Incognito
Due parole sull'uso corretto di incognito, che si costruisce senza la preposizione in (non in incognito, quindi). Il cantante è giunto a Roma incognito.
L'aggettivo, infatti, viene dal latino incognitus composto con la preposizione negativa in e il participio passato del verbo cognoscere.
La preposizione in è già dentro la parola, anzi all'inizio. Attendiamo, in proposito, gli strali di qualche linguista d'assalto nel caso s'imbattesse in questo sito.
Psicologhi o psicologi?
Ci dispiace immensamente di dover parlare sempre male di alcuni vocabolari (tra questi anche quelli così detti prestigiosi), anche perché conosciamo benissimo la fatica che comporta la loro compilazione.
Ma sappiamo altrettanto bene che i fruitori hanno bisogno di notizie chiare, precise e non debbono essere ingannati da certi dizionari che riportano i famosi ma anche o o... come nel caso del plurale dei nomi in -logo: psicologi o psicologhi.
Come dicevamo alcuni vocabolari ammettono entrambe le forme: -gi e -ghi. L'estensore di queste noterelle non è assolutamente d'accordo, una regola ci sarebbe e andrebbe rispettata. Per non aggiungere confusione a confusione, tralasciamo i sostantivi in -logo e occupiamoci di quelli in "-co" e in "-go" (tra questi ultimi sono compresi anche quelli in -logo).
Vediamo, dunque. Se i predetti sostantivi hanno l'accentazione sulla terzultima sillaba (accento che si legge ma non si segna), ossia se sono parole sdrucciole, faranno il plurale in -ci e in -gi: canonico, canonici; astrologo, astrologi; psicologo, psicologi.
Se, invece, sono parole piane, se hanno, cioè, l'accento sulla penultima sillaba, faranno il plurale in -chi e in -ghi: buco, buchi; mago, maghi.
Non mancano, naturalmente, delle eccezioni a questa regola, basti pensare ad amico che, pur essendo una parola piana, fa il plurale amici e non amichi; oppure a valico che fa valichi e non valici.
Abbiamo voluto mettere in evidenza la possibilità di una regola, che nella maggior parte dei casi può funzionare.

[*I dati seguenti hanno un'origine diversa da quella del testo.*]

-- ==== Sys2Proof/Laws/Memory.lean ====
section
/-! SUPPORT. Memory: every operation keeps the canonical form, and what a read gives after a write. -/

namespace Sys2Proof.Machine

theorem Memory.wfFrom_mono {lo lo' : Nat} (h : lo ≤ lo') : ∀ {m : Memory}, wfFrom lo' m = true → wfFrom lo m = true
  | [], _ => rfl
  | (a, v) :: rest, hm => by
    simp only [wfFrom, Bool.and_eq_true, decide_eq_true_eq] at hm ⊢
    exact ⟨⟨⟨by omega, hm.1.1.2⟩, hm.1.2⟩, hm.2⟩

theorem Memory.wfFrom_place {lo a : Nat} {v : Byte} {rest : Memory} (hlo : lo ≤ a) (ha : a < 65536)
    (h : wfFrom (a + 1) rest = true) : wfFrom lo (place a v rest) = true := by
  unfold place
  split
  · exact wfFrom_mono (by omega) h
  · simp only [wfFrom, Bool.and_eq_true, decide_eq_true_eq]
    exact ⟨⟨⟨hlo, ha⟩, ‹_›⟩, h⟩

theorem Memory.wfFrom_write {a : Nat} {v : Byte} (ha : a < 65536) :
    ∀ {m : Memory} {lo : Nat}, lo ≤ a → wfFrom lo m = true → wfFrom lo (write m a v) = true
  | [], _, hlo, _ => wfFrom_place hlo ha rfl
  | (b, w) :: rest, lo, hlo, hm => by
    simp only [wfFrom, Bool.and_eq_true, decide_eq_true_eq] at hm
    obtain ⟨⟨⟨hb, hb'⟩, hw⟩, hrest⟩ := hm
    unfold write
    split
    · refine wfFrom_place hlo ha ?_
      simp only [wfFrom, Bool.and_eq_true, decide_eq_true_eq]
      exact ⟨⟨⟨by omega, hb'⟩, hw⟩, hrest⟩
    · split
      · subst_vars; exact wfFrom_place hlo ha hrest
      · simp only [wfFrom, Bool.and_eq_true, decide_eq_true_eq]
        exact ⟨⟨⟨hb, hb'⟩, hw⟩, wfFrom_write ha (by omega) hrest⟩

/-- A write keeps the canonical form. -/
theorem Memory.wf_write {m : Memory} {a : Nat} (v : Byte) (ha : a < 65536) (h : m.wf = true) : (m.write a v).wf = true :=
  wfFrom_write ha (Nat.zero_le a) h

theorem Memory.read_of_wfFrom_lt {a : Nat} : ∀ {m : Memory} {lo : Nat}, a < lo → wfFrom lo m = true → read m a = unlistedByte
  | [], _, _, _ => rfl
  | (b, w) :: rest, lo, hlo, hm => by
    simp only [wfFrom, Bool.and_eq_true, decide_eq_true_eq] at hm
    unfold read
    rw [if_neg (by omega)]
    exact read_of_wfFrom_lt (show a < b + 1 by omega) hm.2

theorem Memory.read_place_same {a : Nat} {v : Byte} {rest : Memory} (h : wfFrom (a + 1) rest = true) :
    read (place a v rest) a = v := by
  unfold place
  split
  · rw [read_of_wfFrom_lt (Nat.lt_succ_self a) h]; exact Eq.symm ‹_›
  · simp [read]

theorem Memory.read_write_same_from {a : Nat} {v : Byte} :
    ∀ {m : Memory} {lo : Nat}, wfFrom lo m = true → read (write m a v) a = v
  | [], _, _ => read_place_same rfl
  | (b, w) :: rest, lo, hm => by
    simp only [wfFrom, Bool.and_eq_true, decide_eq_true_eq] at hm
    unfold write
    split
    · refine read_place_same ?_
      simp only [wfFrom, Bool.and_eq_true, decide_eq_true_eq]
      exact ⟨⟨⟨by omega, hm.1.1.2⟩, hm.1.2⟩, hm.2⟩
    · split
      · subst_vars; exact read_place_same hm.2
      · unfold read; rw [if_neg ‹_›]; exact read_write_same_from hm.2

/-- A read of the address just written gives the byte written. -/
theorem Memory.read_write_same {m : Memory} (a : Nat) (v : Byte) (h : m.wf = true) : (m.write a v).read a = v :=
  read_write_same_from h

theorem Memory.read_place_other {a b : Nat} {v : Byte} (h : b ≠ a) (rest : Memory) :
    read (place a v rest) b = read rest b := by
  unfold place
  split
  · rfl
  · simp [read, h]

/-- A write leaves every other address alone. -/
theorem Memory.read_write_other {a b : Nat} {v : Byte} (h : b ≠ a) : ∀ m : Memory, (m.write a v).read b = m.read b
  | [] => read_place_other h []
  | (c, w) :: rest => by
    unfold write
    split
    · exact read_place_other h _
    · split
      · subst_vars; rw [read_place_other h]; simp [read, h]
      · simp only [read]; split
        · rfl
        · exact read_write_other h rest

/-- The memory of the machine after reset is in canonical form. -/
theorem reset_mem_wf : State.reset.mem.wf = true := rfl

/-! ### The same for the state -/

theorem State.afterWrite_wf {s : State} (a : Word) (v : Byte) (h : s.mem.wf = true) : (s.afterWrite a v).mem.wf = true := by
  unfold State.afterWrite
  split
  · exact Memory.wf_write v a.isLt h
  · exact h
  · exact h
  · exact h

theorem State.afterWrite_peek_other {s : State} {a b : Word} (v : Byte) (h : b ≠ a) : (s.afterWrite a v).peek b = s.peek b := by
  unfold State.afterWrite
  split <;> try rfl
  exact Memory.read_write_other (fun e => h (BitVec.eq_of_toNat_eq e)) _

theorem State.afterWrite_peek_same {s : State} (a : Word) (v : Byte) (hm : s.mem.wf = true) (hk : s.kind a = .ram) :
    (s.afterWrite a v).peek a = v := by
  unfold State.afterWrite
  rw [hk]
  exact Memory.read_write_same _ v hm

end Sys2Proof.Machine
end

I vocabolari dovrebbero essere tutti concordi, quindi; rispettando questa regola darebbero alla lingua quella omogeneità di cui abbisogna.
In casi di dubbi, amici, consultate più vocabolari: se tre su quattro sono concordi sarete sicuri di non incorrere in madornali errori.
Metterci una croce sopra
Chi adopera, ovviamente in senso figurato, il modo di dire in oggetto? Colui che considera chiuso un argomento e non vuole (o non può) tornarci più sopra.
Questa locuzione, dunque, è nota a tutti. Pochi però, forse, sanno che l'espressione è presa in prestito dai registri contabili. Un tempo — sui registri della contabilità — le partite e i crediti non esigibili venivano segnati con una... croce a margine.
Da registrare anche l'ipotesi che fanno alcuni autori secondo i quali l'espressione richiama il segno della croce che fanno i sacerdoti quando danno l'estremo saluto a un defunto.
Di significato affine e di origine intuitiva la locuzione metterci una pietra sopra: fa pensare, naturalmente, a una pietra con la quale si chiude definitivamente un sepolcro.